A complete answer lists every line of the entries below where the string "status" appears.

________________________________________

/-- 21 R361, R362, R364 to R368: members that agree start their first step and members that disagree end with collective-mismatch; a step that
completes gives way to the next and a local slice takes the member's own block; a collective that is complete writes its destination
shard; a lost member ends the collective, or is left out of a reduction. What peers hold and when is a free value (log 36). -/
def Obligations.CrossDevice : Prop :=
  (∀ (id : Nat) (s : State) (k : Collective), lookupA s.colls id = some k → s.mayStep k.ctx = true →
    ∃ t : State, exec (.collectiveHandshake id) s = .next t ∧
      if Config.peersAgree s.fresh = true then
        lookupA t.colls id = some { k with stepping := true, lastBeat := s.clk } ∧ t.mem = s.mem ∧ t.ctxs = s.ctxs
      else lookupA t.colls id = none ∧ t.dev.live.fabric = s.dev.live.fabric + 1#64 ∧
        (mayEnd s k.launch → (lookupA t.launches k.launch).bind (·.status) = some 0x40)) ∧
  (∀ (id : Nat) (s : State) (k : Collective) (st : CollStep) (rest : List CollStep), lookupA s.colls id = some k → s.mayStep k.ctx = true →
    k.stepping = true → k.steps = st :: rest →
    ∃ t : State, exec (.collectiveStepComplete id) s = .next t ∧
      if k.level = 2 ∧ k.remote st = true ∧ Config.digestDiffers s.fresh = true then
        lookupA t.colls id = none ∧ (mayEnd s k.launch → (lookupA t.launches k.launch).bind (·.status) = some 0x41)
      else ∃ u, lookupA t.colls id = some u ∧ u.steps = rest ∧ u.stepNo = k.stepNo + 1 ∧ u.stepping = true ∧ u.lastBeat = s.clk ∧
        t.mem = s.mem ∧ t.ctxs = s.ctxs ∧
        match st.kind with
        | .slice d =>
          let n := k.dims.getD d 1 / max 1 (k.mesh.getD st.axis 1)
          u.dims = k.dims.set d n ∧ u.data = bytesOfCodes k.ty ((indicesOf u.dims).map fun i =>
            (codesOf k.ty k.data).getD (flatIndex k.dims (i.set d (i.getD d 0 + k.coord.getD st.axis 0 * n))) 0)
        | .gatherWhole => u.data = k.data ∧ u.dims = k.dims
        | .allGather d => u.dims = k.dims.set d (k.dims.getD d 1 * max 1 (k.mesh.getD st.axis 1))
        | _ => True) ∧
  (∀ (id a : Nat) (s : State) (k : Collective), lookupA s.colls id = some k → k.stepping = true → k.steps = [] →
    physical (s.rangesOf k.launch) k.entry k.dest k.data.length true = some a → farExists a k.data.length = true →
    ∃ t : State, exec (.collectiveStepComplete id) s = .next t ∧ lookupA t.colls id = none ∧ scheduled t s.clk (.segmentCommit k.seg) ∧
      (∀ g, lookupA s.segs k.seg = some g →
        lookupA t.segs k.seg = some { g with result := some [mkSym 8 (k.entry * 2 ^ 42 + k.dest)] }) ∧
      (k.lost = [] → performed s t a k.data) ∧
      (k.lost ≠ [] → (lookupA s.launches k.launch).isSome = true → (lookupA t.launches k.launch).bind (·.noted) = some 0x42)) ∧
  (∀ (c id : Nat) (s : State), (s.part (s.ctx c).slot).running ≠ some c →
    exec (.parkedReply c id) s = .next (onDevice s { s.dev with parkedReplies := (c, id) :: s.dev.parkedReplies })) ∧
  (∀ (c id : Nat) (s : State) (k : Collective), (s.part (s.ctx c).slot).running = some c → lookupA s.colls id = some k → k.stepping = true →
    exec (.parkedReply c id) s = .next ({ s with colls := putA s.colls id { k with lastBeat := s.clk } }.schedule (s.clk + 6600000)
      (.memberLostTimeout id))) ∧
  (∀ (id : Nat) (s : State) (k : Collective), lookupA s.colls id = some k → s.mayStep k.ctx = true →
    ∃ t : State, exec (.switchSlotLoss id) s = .next t ∧ lookupA t.colls id = some { k with stepping := true, lastBeat := s.clk } ∧
      t.mem = s.mem ∧ t.launches = s.launches ∧ t.insts = s.insts) ∧
  (∀ (id : Nat) (s : State) (k : Collective) (st : CollStep) (rest : List CollStep), lookupA s.colls id = some k → s.mayStep k.ctx = true →
    k.stepping = true → k.steps = st :: rest → k.remote st = true →
    ∃ t : State, exec (.memberLostTimeout id) s = .next t ∧
      if s.clk < k.lastBeat + 6600000 then t = s
      else match st.kind with
        | .reduceScatter _ =>
          if k.level = 2 then lookupA t.colls id = none ∧ (mayEnd s k.launch → (lookupA t.launches k.launch).bind (·.status) = some 0x42)
          else ∃ m, m ≠ k.coord.getD st.axis 0 ∧ m < k.mesh.getD st.axis 1 ∧
            lookupA t.colls id = some { k with stepping := true, lastBeat := s.clk, lost := k.lost ++ [m] } ∧
            t.dev.live.fabric = s.dev.live.fabric + 1#64
        | _ => lookupA t.colls id = none ∧ (mayEnd s k.launch → (lookupA t.launches k.launch).bind (·.status) = some 0x42))
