/-! ## `State.modCtx` -/

@[simp] theorem State.modCtx_clk (s : State) (c : Nat) (f : Ctx → Ctx) : (s.modCtx c f).clk = s.clk := rfl
@[simp] theorem State.modCtx_fresh (s : State) (c : Nat) (f : Ctx → Ctx) : (s.modCtx c f).fresh = s.fresh := rfl
@[simp] theorem State.modCtx_ids (s : State) (c : Nat) (f : Ctx → Ctx) : (s.modCtx c f).ids = s.ids := rfl
@[simp] theorem State.modCtx_actor (s : State) (c : Nat) (f : Ctx → Ctx) : (s.modCtx c f).actor = s.actor := rfl
@[simp] theorem State.modCtx_agenda (s : State) (c : Nat) (f : Ctx → Ctx) : (s.modCtx c f).agenda = s.agenda := rfl
@[simp] theorem State.modCtx_dev (s : State) (c : Nat) (f : Ctx → Ctx) : (s.modCtx c f).dev = s.dev := rfl
@[simp] theorem State.modCtx_mem (s : State) (c : Nat) (f : Ctx → Ctx) : (s.modCtx c f).mem = s.mem := rfl
@[simp] theorem State.modCtx_poison (s : State) (c : Nat) (f : Ctx → Ctx) : (s.modCtx c f).poison = s.poison := rfl
@[simp] theorem State.modCtx_scr (s : State) (c : Nat) (f : Ctx → Ctx) : (s.modCtx c f).scr = s.scr := rfl
@[simp] theorem State.modCtx_parts (s : State) (c : Nat) (f : Ctx → Ctx) : (s.modCtx c f).parts = s.parts := rfl
@[simp] theorem State.modCtx_insts (s : State) (c : Nat) (f : Ctx → Ctx) : (s.modCtx c f).insts = s.insts := rfl
@[simp] theorem State.modCtx_segs (s : State) (c : Nat) (f : Ctx → Ctx) : (s.modCtx c f).segs = s.segs := rfl
@[simp] theorem State.modCtx_launches (s : State) (c : Nat) (f : Ctx → Ctx) : (s.modCtx c f).launches = s.launches := rfl
@[simp] theorem State.modCtx_syncOps (s : State) (c : Nat) (f : Ctx → Ctx) : (s.modCtx c f).syncOps = s.syncOps := rfl
@[simp] theorem State.modCtx_engineFree (s : State) (c : Nat) (f : Ctx → Ctx) : (s.modCtx c f).engineFree = s.engineFree := rfl
@[simp] theorem State.modCtx_baton (s : State) (c : Nat) (f : Ctx → Ctx) : (s.modCtx c f).baton = s.baton := rfl
@[simp] theorem State.modCtx_batonQ (s : State) (c : Nat) (f : Ctx → Ctx) : (s.modCtx c f).batonQ = s.batonQ := rfl
@[simp] theorem State.modCtx_bells (s : State) (c : Nat) (f : Ctx → Ctx) : (s.modCtx c f).bells = s.bells := rfl
@[simp] theorem State.modCtx_farWrites (s : State) (c : Nat) (f : Ctx → Ctx) : (s.modCtx c f).farWrites = s.farWrites := rfl
@[simp] theorem State.modCtx_farReads (s : State) (c : Nat) (f : Ctx → Ctx) : (s.modCtx c f).farReads = s.farReads := rfl
@[simp] theorem State.modCtx_commands (s : State) (c : Nat) (f : Ctx → Ctx) : (s.modCtx c f).commands = s.commands := rfl
@[simp] theorem State.modCtx_queueOps (s : State) (c : Nat) (f : Ctx → Ctx) : (s.modCtx c f).queueOps = s.queueOps := rfl
@[simp] theorem State.modCtx_limiters (s : State) (c : Nat) (f : Ctx → Ctx) : (s.modCtx c f).limiters = s.limiters := rfl
@[simp] theorem State.modCtx_caches (s : State) (c : Nat) (f : Ctx → Ctx) : (s.modCtx c f).caches = s.caches := rfl
@[simp] theorem State.modCtx_colls (s : State) (c : Nat) (f : Ctx → Ctx) : (s.modCtx c f).colls = s.colls := rfl
@[simp] theorem State.modCtx_collCounts (s : State) (c : Nat) (f : Ctx → Ctx) : (s.modCtx c f).collCounts = s.collCounts := rfl
@[simp] theorem State.modCtx_trapped (s : State) (c : Nat) (f : Ctx → Ctx) : (s.modCtx c f).trapped = s.trapped := rfl
@[simp] theorem State.modCtx_ending (s : State) (c : Nat) (f : Ctx → Ctx) : (s.modCtx c f).ending = s.ending := rfl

________________________________________

**Your response:**
        (mayEnd s k.launch → (lookupA t.launches k.launch).bind (·.status) = some 0x40)) ∧
        lookupA t.colls id = none ∧ (mayEnd s k.launch → (lookupA t.launches k.launch).bind (·.status) = some 0x41)
          if k.level = 2 then lookupA t.colls id = none ∧ (mayEnd s k.launch → (lookupA t.launches k.launch).bind (·.status) = some 0x42)
        | _ => lookupA t.colls id = none ∧ (mayEnd s k.launch → (lookupA t.launches k.launch).bind (·.status) = some 0x42))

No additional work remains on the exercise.